## RAW DATA

- Opening Delimiter -

/-- The context counts the settled cells of its current string on a HOLD sweep completion, however it ends (R74). -/
def Engine.countSettled (e : Engine) (r : Round) (u : Purpose) : Round :=
  match u, r.cur with
  | .hold, some g => { r with settledCells := e.settledCells g (settleCount (e.slot r.slot)) }
  | _, _ => r

/-- A completion reaches its context (R48, R53, R74). -/
def Engine.completion (e : Engine) (p : Profile) (q : Request) (ok : Bool) (replied missing : AddrSet) : Engine :=
  e.withRound q.ctx q.slot fun r e =>
    if r.phase.awaits q.purpose then
      let r := e.countSettled (r.countSweep ok) q.purpose
      if ok then e.completeSweep p q.ctx r q replied missing else e.failedSweep p q.ctx r q.purpose
    else e

/-! ## Selector notices -/

/-- A transfer of the current string has completed (R120, R122, R128 to R130, R139). -/
def Engine.transferDone (e : Engine) (p : Profile) (c : CtxId) (r : Round) (d : Drive) : Engine :=
  match r.phase, d with
  | .isolating, .opened =>
    if r.pendingOutcome.isSome then e.returnFromOpen p c r else e.enterPrecharge c r
  | .connecting, .equalise =>
    if r.kind = .giveBack then e.enterMatch c r
    else if r.pendingOutcome.isSome then
      let e := e.chargerDisable c
      let r := { r with backToOpen := true }
      match e.askTransfer p c r false .opened with
      | (.taken, e) => e.putRound c r
      | (_, e) => e.closeFaulted p c r
    else e.enterRamp p c r
  | .connecting, .opened => e.returnFromOpen p c { r with backToOpen := false }
  | .returning, .opened => if r.stranding then e.closeStranded p c r else e.toLoad p c r
  | .returning, .load =>
    e.closeCurrent p c r (if r.kind = .giveBack then .returned else r.pendingOutcome.getD .siteAbort)
  | _, _ => e

/-- A fault notice for the current string (R118, R131, R147, R152, R157). -/
def Engine.faultNotice (e : Engine) (p : Profile) (c : CtxId) (r : Round) : Engine :=
  match r.phase with
  | .check | .sweeping => (e.withdrawSweep c).closeCurrent p c r .selectorFault
  | .isolating | .precharge | .connecting | .ramp | .hold | .matching | .returning => e.closeFaulted p c r
  | .levelCheck => (e.withdrawSweep c).closeWater c r .selectorFault
  | .prime | .fill => if r.coasting then e else e.endFill p c r .selectorFault
  | _ => e

end Sys2Proof.Machine
end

- Closing Delimiter -

## EXERCISE AIM
Find the string "withdrawSweep" in the data. Report each line it appears in.

## ANSWER TO THIS EXERCISE
  | .check | .sweeping => (e.withdrawSweep c).closeCurrent p c r .selectorFault
  | .levelCheck => (e.withdrawSweep c).closeWater c r .selectorFault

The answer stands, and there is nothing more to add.